S and P lowers NL rating, cites uncertainty of fiscal policy #nlpoli

Standard and Poor's said on Friday that the company had lowered its credit rating for the Government of Newfoundland and Labrador and Newfoundland and Labrador Hydro from A+ to A with a negative outlook.

In a news release, the company said the "negative outlook reflects our view of the uncertainty of the magnitude of the government's expected fiscal policy response to lowered offshore royalties and projected operating and after-capital deficits."

S and P's base-case forecast for 2014 to 2018 gives the government an "average operating deficit of about 7% of adjusted operating revenue and average after-capital deficits of close to 19%
of total adjusted revenues."  S and P calls this weak.  The company also said that it considers the government's "budgetary performance is subject to considerable volatility, given its high reliance on resource royalties...."

The company said it considers both the province's debt burden and contingent liabilities level to be high.  The company cited unfunded pension liability and the risk associated with Nalcor and Muskrat Falls as key issues in these areas.  "We believe the province has an incentive to provide extraordinary government support to Nalcor in the event of financial stress." Standard and Poor's also considered the government's luiqidity level to be low.

S and P  noted the strong federal-provincial financial relationship,  the provincial government's financial management history,  and strong budget flexibility as factor's working in the provincial government's favour.   "We believe that the province's economic and fiscal situation will make public acceptance of fiscal measures, such as tax increases and spending reductions, much more acceptable despite their unpopularity."  

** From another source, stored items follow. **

theorem loadTables_inv (both : Bool) (s : State) (hI : s.Inv) : (loadTables both s).Inv := by
  unfold loadTables
  repeat' first
    | with_reducible assumption | intro _ | with_reducible apply State.ite_inv | split
    | with_reducible apply State.Inv.intro | with_reducible apply State.Inv.regs
    | with_reducible apply State.Inv.store | with_reducible apply State.Inv.flash
    | with_reducible apply State.Inv.frame | with_reducible apply State.Inv.mail
    | with_reducible apply State.Inv.queue | with_reducible apply State.Inv.flight

theorem swapPending_inv (s : State) (hI : s.Inv) : (swapPending s).Inv := by
  unfold swapPending
  repeat' first
    | with_reducible assumption | with_reducible apply State.updTable_inv | with_reducible apply State.foldl_inv
    | intro _ _ _ | intro _ | with_reducible apply State.ite_inv

theorem renderPort_inv (s : State) (p : Nat) (hI : s.Inv) : (renderPort s p).Inv := by
  unfold renderPort
  repeat' first | with_reducible assumption | with_reducible apply State.updPort_inv

theorem renderAll_inv (s : State) (hI : s.Inv) : (renderAll s).Inv := by
  unfold renderAll
  repeat' first
    | with_reducible assumption | with_reducible apply renderPort_inv | with_reducible apply State.foldl_inv
    | intro _ _ _ | intro _ | with_reducible apply State.ite_inv | split | with_reducible apply State.Inv.intro
    | with_reducible apply State.Inv.regs | with_reducible apply State.Inv.store
    | with_reducible apply State.Inv.flash | with_reducible apply State.Inv.frame
    | with_reducible apply State.Inv.mail | with_reducible apply State.Inv.queue
    | with_reducible apply State.Inv.flight

theorem takeNext_inv (p : Nat) (n : NextUpdate) (s : State) (hI : s.Inv) : (takeNext p n s).Inv := by
  unfold takeNext
  repeat' first
    | with_reducible assumption | with_reducible apply State.finishOk_inv | with_reducible apply State.updPort_inv
    | with_reducible apply step_inv | intro _ | split

theorem journal_inv (p : Nat) (dirty : Bool) (u : Update) (s : State) (hI : s.Inv) : (journal p dirty u s).Inv := by
  unfold journal
  repeat' first
    | with_reducible assumption | with_reducible apply State.updEmber_inv | intro _
    | with_reducible apply State.Inv.intro | with_reducible apply State.Inv.regs
    | with_reducible apply State.Inv.store | with_reducible apply State.Inv.flash
    | with_reducible apply State.Inv.frame | with_reducible apply State.Inv.mail
    | with_reducible apply State.Inv.queue | with_reducible apply State.Inv.flight | with_reducible apply Regs.wf_set
    | with_reducible apply Regs.wf_clear | with_reducible apply Regs.wf_clearIsland
    | with_reducible apply Regs.wf_reject | with_reducible apply Memory.wf_writeN
    | with_reducible apply Memory.wf_write | with_reducible apply Ember.wf_init | with_reducible apply Ember.wf_put
    | with_reducible apply Ember.wf_putCounter | with_reducible apply Ember.wf_dropMarker
    | with_reducible apply Ember.wf_markEntry | with_reducible apply Ember.wf_storeSig
    | with_reducible apply Ember.wf_putCfg | with_reducible apply Ember.wf_putFault
    | with_reducible apply Ember.wf_putJournal

theorem beginUpdate_inv (p : Nat) (n : NextUpdate) (temp : Int) (s : State) (hI : s.Inv) : (beginUpdate p n temp
  s).Inv := by
  unfold beginUpdate
  repeat' first
    | with_reducible assumption | with_reducible apply State.setFlag_inv | with_reducible apply State.updPort_inv
    | with_reducible apply takeNext_inv | with_reducible apply journal_inv | with_reducible apply step_inv | intro _
    | with_reducible apply State.ite_inv

theorem tryUpdate_inv (p : Nat) (temp : TempRead) (s : State) (hI : s.Inv) : (tryUpdate p temp s).Inv := by
  unfold tryUpdate
  repeat' first
    | with_reducible assumption | with_reducible apply State.setFlag_inv | with_reducible apply State.updPort_inv
    | with_reducible apply takeNext_inv | with_reducible apply beginUpdate_inv | intro _
    | with_reducible apply State.ite_inv | split

theorem execUpdateStart_inv (p : Fin 4) (temp : TempRead) (s : State) (hI : s.Inv) : Keeps (execUpdateStart p temp s)
  := by
  unfold execUpdateStart
  repeat' first
    | with_reducible assumption | with_reducible apply Keeps.next | with_reducible apply tryUpdate_inv | intro _
    | with_reducible apply Keeps.ite

theorem execTemperatureRetry_inv (p : Fin 4) (temp : TempRead) (s : State) (hI : s.Inv) : Keeps (execTemperatureRetry
  p temp s) := by
  unfold execTemperatureRetry
  repeat' first
    | with_reducible assumption | with_reducible apply Keeps.next | with_reducible apply State.updPort_inv
    | with_reducible apply tryUpdate_inv | intro _ | with_reducible apply Keeps.ite

theorem execHvDlyExpiry_inv (p : Fin 4) (s : State) (hI : s.Inv) : Keeps (execHvDlyExpiry p s) := by
  unfold execHvDlyExpiry
  repeat' first
    | with_reducible assumption | with_reducible apply Keeps.next | with_reducible apply State.updPort_inv | intro _
    | split

theorem execUpdateEnd_inv (p : Fin 4) (s : State) (hI : s.Inv) : Keeps (execUpdateEnd p s) := by
  unfold execUpdateEnd
  repeat' first
    | with_reducible assumption | with_reducible apply Keeps.next | with_reducible apply State.updPort_inv
    | with_reducible apply swapPending_inv | with_reducible apply journal_inv | intro _ | split

theorem execPowerGoodCheck_inv (p : Fin 4) (high : Bool) (s : State) (hI : s.Inv) : Keeps (execPowerGoodCheck p high
  s) := by
  unfold execPowerGoodCheck
  repeat' first
    | with_reducible assumption | with_reducible apply Keeps.next | with_reducible apply State.setFlag_inv
    | with_reducible apply reportFault_inv | with_reducible apply State.updPort_inv | intro _
    | with_reducible apply Keeps.ite

theorem execMantelRun_inv (v : Word) (s : State) (hI : s.Inv) : Keeps (execMantelRun v s) := by
  unfold execMantelRun
  repeat' first
    | with_reducible assumption | with_reducible apply Keeps.next | with_reducible apply State.putField_inv
    | with_reducible apply writeReg_inv | intro _ | with_reducible apply Keeps.ite
    | with_reducible apply State.ite_inv | split | with_reducible apply State.Inv.intro
    | with_reducible apply State.Inv.regs | with_reducible apply State.Inv.store
    | with_reducible apply State.Inv.flash | with_reducible apply State.Inv.frame
    | with_reducible apply State.Inv.mail | with_reducible apply State.Inv.queue
    | with_reducible apply State.Inv.flight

The negative outlook reflects the uncertainty of the magnitude of the government's expected fiscal policy response to lowered offshore royalties and projected operating and after-capital deficits. We could revise the outlook to stable if the newly elected government takes the fiscal measures necessary to establish an improving trend in its budgetary performance beyond fiscal 2017, and develops a credible plan to restore budgetary balance in the medium term. Conversely, we could take a negative rating action should the province's budgetary performance show signs of weakening further beyond what we expect for fiscal 2017, particularly if projected after-capital deficits remain near 23% of consolidated operating revenues or the tax-supported debt burden reaches 270% of projected consolidated operating revenues [currently 100%].




28 January 2016

Moody's warns NL government on finances #nlpoli

Moody's Investor Services is the second rating agency to give the Government of Newfoundland and Labrador a negative trending  in light of the government's financial problems.

In a release, Moody's said that the "negative outlook for the Province of Newfoundland and Labrador reflects the rising risk that the province's fiscal position will deteriorate further than previously expected in an environment of protracted low oil prices and reduced economic activity. Without corrective fiscal action, this will lead to significant deficits, resulting in rapid debt accumulation across the medium-term."

Moody's expects oil to sell at US$33 a barrel in 2016 rising to US$38 a barrel in 2017 and US$43 a barrel in 2018.  The company expects that this will lead to significant deficits, with the deficit for the current fiscal year expected to reach 32% of revenue.  

"The outlook could be revised back to stable if the province introduces and implements a comprehensive fiscal plan that limits debt accumulation and debt service at levels in line with similarly rated peers, or exceeds these levels for a short period only."

Although the company describes the provincial debt level as low compared to its rating peers,  the company cautioned that "a lengthy period of consolidated deficits, along with a long-term expectation of recording debt in excess of 200% of revenues ... could result in negative pressures on the rating."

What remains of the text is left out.